▶ _What to work on_
Which lines run from the line with "(State.installCal c s).store" through the line with "(evRecoveryScanEnd scan s).clock" in the entries below? Print them exactly, both ends included, and nothing more.

+++ Data in this exercise +++

-- ==== Sys2Proof/Laws/LinkFrames.lean ====
section
/-! SUPPORT. What the operations of the settings, lane reset, recovery, the link interface and the conversions leave as it was. -/

namespace Sys2Proof.Machine

@[simp] theorem State.putPolarity_keeps (p : Port) (v : Bool) (s : State) :
    (State.putPolarity p v s).clock = s.clock ∧ (State.putPolarity p v s).link = s.link ∧
    (State.putPolarity p v s).chP = s.chP ∧ (State.putPolarity p v s).chB = s.chB ∧
    (State.putPolarity p v s).cal = s.cal ∧ (State.putPolarity p v s).pw = s.pw ∧
    (State.putPolarity p v s).store = s.store ∧ (State.putPolarity p v s).flash = s.flash ∧
    (State.putPolarity p v s).card = s.card ∧ (State.putPolarity p v s).noSale = s.noSale ∧
    (State.putPolarity p v s).pending = s.pending := by
  simp [State.putPolarity, State.ite_fields]

@[simp] theorem State.putDrawer_keeps (p : Port) (setting v : Nat) (s : State) :
    (State.putDrawer p setting v s).clock = s.clock ∧ (State.putDrawer p setting v s).link = s.link ∧
    (State.putDrawer p setting v s).chP = s.chP ∧ (State.putDrawer p setting v s).chB = s.chB ∧
    (State.putDrawer p setting v s).cal = s.cal ∧ (State.putDrawer p setting v s).pw = s.pw ∧
    (State.putDrawer p setting v s).store = s.store ∧ (State.putDrawer p setting v s).flash = s.flash ∧
    (State.putDrawer p setting v s).card = s.card ∧ (State.putDrawer p setting v s).noSale = s.noSale ∧
    (State.putDrawer p setting v s).pending = s.pending := by
  unfold State.putDrawer
  split <;> simp

@[simp] theorem State.putEnable_keeps (v : Bool) (s : State) :
    (State.putEnable v s).clock = s.clock ∧ (State.putEnable v s).link = s.link ∧
    (State.putEnable v s).chP = s.chP ∧ (State.putEnable v s).chB = s.chB ∧ (State.putEnable v s).cal = s.cal ∧
    (State.putEnable v s).txn = s.txn ∧ (State.putEnable v s).pw = s.pw ∧ (State.putEnable v s).store = s.store ∧
    (State.putEnable v s).flash = s.flash ∧ (State.putEnable v s).card = s.card ∧
    (State.putEnable v s).supply = s.supply ∧ (State.putEnable v s).drw1 = s.drw1 ∧
    (State.putEnable v s).drw2 = s.drw2 ∧ (State.putEnable v s).noSale = s.noSale ∧
    (State.putEnable v s).prn = s.prn ∧ (State.putEnable v s).attn = s.attn ∧
    (State.putEnable v s).pending = s.pending := by
  simp only [State.putEnable]
  (repeat' split) <;> simp

@[simp] theorem State.putSetting_keeps (block setting v : Nat) (s : State) :
    (State.putSetting block setting v s).clock = s.clock ∧ (State.putSetting block setting v s).flash = s.flash ∧
    (State.putSetting block setting v s).noSale = s.noSale ∧
    (State.putSetting block setting v s).pending = s.pending := by
  unfold State.putSetting
  split <;> simp

@[simp] theorem reqSettingPut_keeps (block setting value : Nat) (s : State) :
    (reqSettingPut block setting value s).1.clock = s.clock ∧
    (reqSettingPut block setting value s).1.flash = s.flash ∧
    (reqSettingPut block setting value s).1.noSale = s.noSale ∧
    (reqSettingPut block setting value s).1.pending = s.pending := by
  unfold reqSettingPut
  split <;> simp

@[simp] theorem reqSettingGet_keeps (block setting : Nat) (s : State) :
    (reqSettingGet block setting s).1.clock = s.clock ∧ (reqSettingGet block setting s).1.link = s.link ∧
    (reqSettingGet block setting s).1.chP = s.chP ∧ (reqSettingGet block setting s).1.chB = s.chB ∧
    (reqSettingGet block setting s).1.cal = s.cal ∧ (reqSettingGet block setting s).1.txn = s.txn ∧
    (reqSettingGet block setting s).1.pw = s.pw ∧ (reqSettingGet block setting s).1.store = s.store ∧
    (reqSettingGet block setting s).1.flash = s.flash ∧ (reqSettingGet block setting s).1.bag = s.bag ∧
    (reqSettingGet block setting s).1.card = s.card ∧ (reqSettingGet block setting s).1.supply = s.supply ∧
    (reqSettingGet block setting s).1.drw1 = s.drw1 ∧ (reqSettingGet block setting s).1.drw2 = s.drw2 ∧
    (reqSettingGet block setting s).1.noSale = s.noSale ∧ (reqSettingGet block setting s).1.prn = s.prn ∧
    (reqSettingGet block setting s).1.attn = s.attn ∧ (reqSettingGet block setting s).1.pending = s.pending := by
  unfold reqSettingGet
  split <;> simp

@[simp] theorem reqNoticeMask_keeps (mask : Nat) (s : State) :
    (reqNoticeMask mask s).1.clock = s.clock ∧ (reqNoticeMask mask s).1.chP = s.chP ∧
    (reqNoticeMask mask s).1.chB = s.chB ∧ (reqNoticeMask mask s).1.cal = s.cal ∧
    (reqNoticeMask mask s).1.txn = s.txn ∧ (reqNoticeMask mask s).1.pw = s.pw ∧
    (reqNoticeMask mask s).1.store = s.store ∧ (reqNoticeMask mask s).1.flash = s.flash ∧
    (reqNoticeMask mask s).1.bag = s.bag ∧ (reqNoticeMask mask s).1.card = s.card ∧
    (reqNoticeMask mask s).1.supply = s.supply ∧ (reqNoticeMask mask s).1.drw1 = s.drw1 ∧
    (reqNoticeMask mask s).1.drw2 = s.drw2 ∧ (reqNoticeMask mask s).1.noSale = s.noSale ∧
    (reqNoticeMask mask s).1.prn = s.prn ∧ (reqNoticeMask mask s).1.attn = s.attn ∧
    (reqNoticeMask mask s).1.pending = s.pending := by
  simp [reqNoticeMask]

@[simp] theorem State.resetBlocks_keeps (s : State) :
    (State.resetBlocks s).clock = s.clock ∧ (State.resetBlocks s).flash = s.flash ∧
    (State.resetBlocks s).noSale = s.noSale ∧ (State.resetBlocks s).pending = s.pending := by
  simp [State.resetBlocks]

@[simp] theorem State.endReset_keeps (tag : Byte) (s : State) :
    (State.endReset tag s).clock = s.clock ∧ (State.endReset tag s).cal = s.cal ∧
    (State.endReset tag s).txn = s.txn ∧ (State.endReset tag s).pw = s.pw ∧ (State.endReset tag s).store = s.store ∧
    (State.endReset tag s).flash = s.flash ∧ (State.endReset tag s).bag = s.bag ∧
    (State.endReset tag s).card = s.card ∧ (State.endReset tag s).supply = s.supply ∧
    (State.endReset tag s).drw1 = s.drw1 ∧ (State.endReset tag s).drw2 = s.drw2 ∧
    (State.endReset tag s).noSale = s.noSale ∧ (State.endReset tag s).prn = s.prn ∧
    (State.endReset tag s).attn = s.attn ∧ (State.endReset tag s).pending = s.pending := by
  simp [State.endReset]

@[simp] theorem State.applyLaneReset_keeps (tag : Byte) (s : State) :
    (State.applyLaneReset tag s).clock = s.clock ∧ (State.applyLaneReset tag s).flash = s.flash ∧
    (State.applyLaneReset tag s).noSale = s.noSale ∧ (State.applyLaneReset tag s).pending = s.pending := by
  simp [State.applyLaneReset]

@[simp] theorem State.installCal_keeps (c : Ch) (s : State) :
    (State.installCal c s).clock = s.clock ∧ (State.installCal c s).txn = s.txn ∧
    (State.installCal c s).store = s.store ∧ (State.installCal c s).flash = s.flash ∧
    (State.installCal c s).bag = s.bag ∧ (State.installCal c s).card = s.card ∧
    (State.installCal c s).supply = s.supply ∧ (State.installCal c s).drw1 = s.drw1 ∧
    (State.installCal c s).drw2 = s.drw2 ∧ (State.installCal c s).noSale = s.noSale ∧
    (State.installCal c s).prn = s.prn ∧ (State.installCal c s).attn = s.attn ∧
    (State.installCal c s).pending = s.pending := by
  unfold State.installCal
  split <;> simp

@[simp] theorem State.reportRecovery_keeps (s : State) :
    (State.reportRecovery s).clock = s.clock ∧ (State.reportRecovery s).chP = s.chP ∧
    (State.reportRecovery s).chB = s.chB ∧ (State.reportRecovery s).cal = s.cal ∧
    (State.reportRecovery s).txn = s.txn ∧ (State.reportRecovery s).pw = s.pw ∧
    (State.reportRecovery s).store = s.store ∧ (State.reportRecovery s).flash = s.flash ∧
    (State.reportRecovery s).bag = s.bag ∧ (State.reportRecovery s).card = s.card ∧
    (State.reportRecovery s).supply = s.supply ∧ (State.reportRecovery s).drw1 = s.drw1 ∧
    (State.reportRecovery s).drw2 = s.drw2 ∧ (State.reportRecovery s).noSale = s.noSale ∧
    (State.reportRecovery s).prn = s.prn ∧ (State.reportRecovery s).attn = s.attn ∧
    (State.reportRecovery s).pending = s.pending := by
  simp only [State.reportRecovery]
  (repeat' split) <;> simp

@[simp] theorem evRecoveryScanEnd_keeps (scan : Scan) (s : State) :
    (evRecoveryScanEnd scan s).clock = s.clock ∧ (evRecoveryScanEnd scan s).card = s.card ∧
    (evRecoveryScanEnd scan s).drw1 = s.drw1 ∧ (evRecoveryScanEnd scan s).drw2 = s.drw2 ∧
    (evRecoveryScanEnd scan s).noSale = s.noSale ∧ (evRecoveryScanEnd scan s).attn = s.attn ∧
    (evRecoveryScanEnd scan s).pending = s.pending := by
  unfold evRecoveryScanEnd
  split <;> simp

@[simp] theorem reqPing_keeps (s : State) :
    (reqPing s).1.clock = s.clock ∧ (reqPing s).1.link = s.link ∧ (reqPing s).1.chP = s.chP ∧
    (reqPing s).1.chB = s.chB ∧ (reqPing s).1.cal = s.cal ∧ (reqPing s).1.txn = s.txn ∧ (reqPing s).1.pw = s.pw ∧
    (reqPing s).1.store = s.store ∧ (reqPing s).1.flash = s.flash ∧ (reqPing s).1.bag = s.bag ∧
    (reqPing s).1.card = s.card ∧ (reqPing s).1.supply = s.supply ∧ (reqPing s).1.drw1 = s.drw1 ∧
    (reqPing s).1.drw2 = s.drw2 ∧ (reqPing s).1.noSale = s.noSale ∧ (reqPing s).1.prn = s.prn ∧
    (reqPing s).1.attn = s.attn ∧ (reqPing s).1.pending = s.pending := by
  simp [reqPing]

@[simp] theorem reqStatusGet_keeps (s : State) :
    (reqStatusGet s).1.clock = s.clock ∧ (reqStatusGet s).1.link = s.link ∧ (reqStatusGet s).1.chP = s.chP ∧
    (reqStatusGet s).1.chB = s.chB ∧ (reqStatusGet s).1.cal = s.cal ∧ (reqStatusGet s).1.txn = s.txn ∧
    (reqStatusGet s).1.pw = s.pw ∧ (reqStatusGet s).1.store = s.store ∧ (reqStatusGet s).1.flash = s.flash ∧
    (reqStatusGet s).1.bag = s.bag ∧ (reqStatusGet s).1.card = s.card ∧ (reqStatusGet s).1.supply = s.supply ∧
    (reqStatusGet s).1.drw1 = s.drw1 ∧ (reqStatusGet s).1.drw2 = s.drw2 ∧ (reqStatusGet s).1.noSale = s.noSale ∧
    (reqStatusGet s).1.prn = s.prn ∧ (reqStatusGet s).1.attn = s.attn ∧ (reqStatusGet s).1.pending = s.pending := by
  simp [reqStatusGet]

+++

▶ _Answer to this task_
    (State.installCal c s).store = s.store ∧ (State.installCal c s).flash = s.flash ∧
    (State.installCal c s).bag = s.bag ∧ (State.installCal c s).card = s.card ∧
    (State.installCal c s).supply = s.supply ∧ (State.installCal c s).drw1 = s.drw1 ∧
    (State.installCal c s).drw2 = s.drw2 ∧ (State.installCal c s).noSale = s.noSale ∧
    (State.installCal c s).prn = s.prn ∧ (State.installCal c s).attn = s.attn ∧
    (State.installCal c s).pending = s.pending := by
  unfold State.installCal
  split <;> simp

@[simp] theorem State.reportRecovery_keeps (s : State) :
    (State.reportRecovery s).clock = s.clock ∧ (State.reportRecovery s).chP = s.chP ∧
    (State.reportRecovery s).chB = s.chB ∧ (State.reportRecovery s).cal = s.cal ∧
    (State.reportRecovery s).txn = s.txn ∧ (State.reportRecovery s).pw = s.pw ∧
    (State.reportRecovery s).store = s.store ∧ (State.reportRecovery s).flash = s.flash ∧
    (State.reportRecovery s).bag = s.bag ∧ (State.reportRecovery s).card = s.card ∧
    (State.reportRecovery s).supply = s.supply ∧ (State.reportRecovery s).drw1 = s.drw1 ∧
    (State.reportRecovery s).drw2 = s.drw2 ∧ (State.reportRecovery s).noSale = s.noSale ∧
    (State.reportRecovery s).prn = s.prn ∧ (State.reportRecovery s).attn = s.attn ∧
    (State.reportRecovery s).pending = s.pending := by
  simp only [State.reportRecovery]
  (repeat' split) <;> simp

@[simp] theorem evRecoveryScanEnd_keeps (scan : Scan) (s : State) :
    (evRecoveryScanEnd scan s).clock = s.clock ∧ (evRecoveryScanEnd scan s).card = s.card ∧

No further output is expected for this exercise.